● Extracted material:
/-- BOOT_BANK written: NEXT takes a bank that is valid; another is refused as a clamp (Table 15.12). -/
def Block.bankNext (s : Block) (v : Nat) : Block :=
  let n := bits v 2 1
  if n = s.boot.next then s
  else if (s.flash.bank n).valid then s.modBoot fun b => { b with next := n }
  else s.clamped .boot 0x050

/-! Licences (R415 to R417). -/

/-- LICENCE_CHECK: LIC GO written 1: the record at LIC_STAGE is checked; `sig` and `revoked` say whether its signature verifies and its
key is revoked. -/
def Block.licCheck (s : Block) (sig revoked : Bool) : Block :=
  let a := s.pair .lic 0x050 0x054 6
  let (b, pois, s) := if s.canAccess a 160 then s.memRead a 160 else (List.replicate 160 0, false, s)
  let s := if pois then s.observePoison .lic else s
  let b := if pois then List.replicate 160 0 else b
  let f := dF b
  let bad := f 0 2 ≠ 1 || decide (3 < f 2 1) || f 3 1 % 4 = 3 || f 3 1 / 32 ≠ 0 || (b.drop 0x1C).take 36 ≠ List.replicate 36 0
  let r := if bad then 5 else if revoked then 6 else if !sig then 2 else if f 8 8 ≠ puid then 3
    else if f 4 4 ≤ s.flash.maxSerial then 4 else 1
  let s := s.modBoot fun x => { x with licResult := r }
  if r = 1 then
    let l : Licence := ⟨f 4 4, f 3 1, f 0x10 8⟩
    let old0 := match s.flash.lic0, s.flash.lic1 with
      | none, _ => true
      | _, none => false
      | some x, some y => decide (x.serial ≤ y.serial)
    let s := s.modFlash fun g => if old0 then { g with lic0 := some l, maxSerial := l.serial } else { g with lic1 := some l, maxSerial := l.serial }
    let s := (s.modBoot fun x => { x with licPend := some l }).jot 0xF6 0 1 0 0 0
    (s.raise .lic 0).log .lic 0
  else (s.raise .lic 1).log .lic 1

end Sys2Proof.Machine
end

● Work task:
Work out how many lines of the material contain "false". Reply with that number only.

● Result for this exercise:
2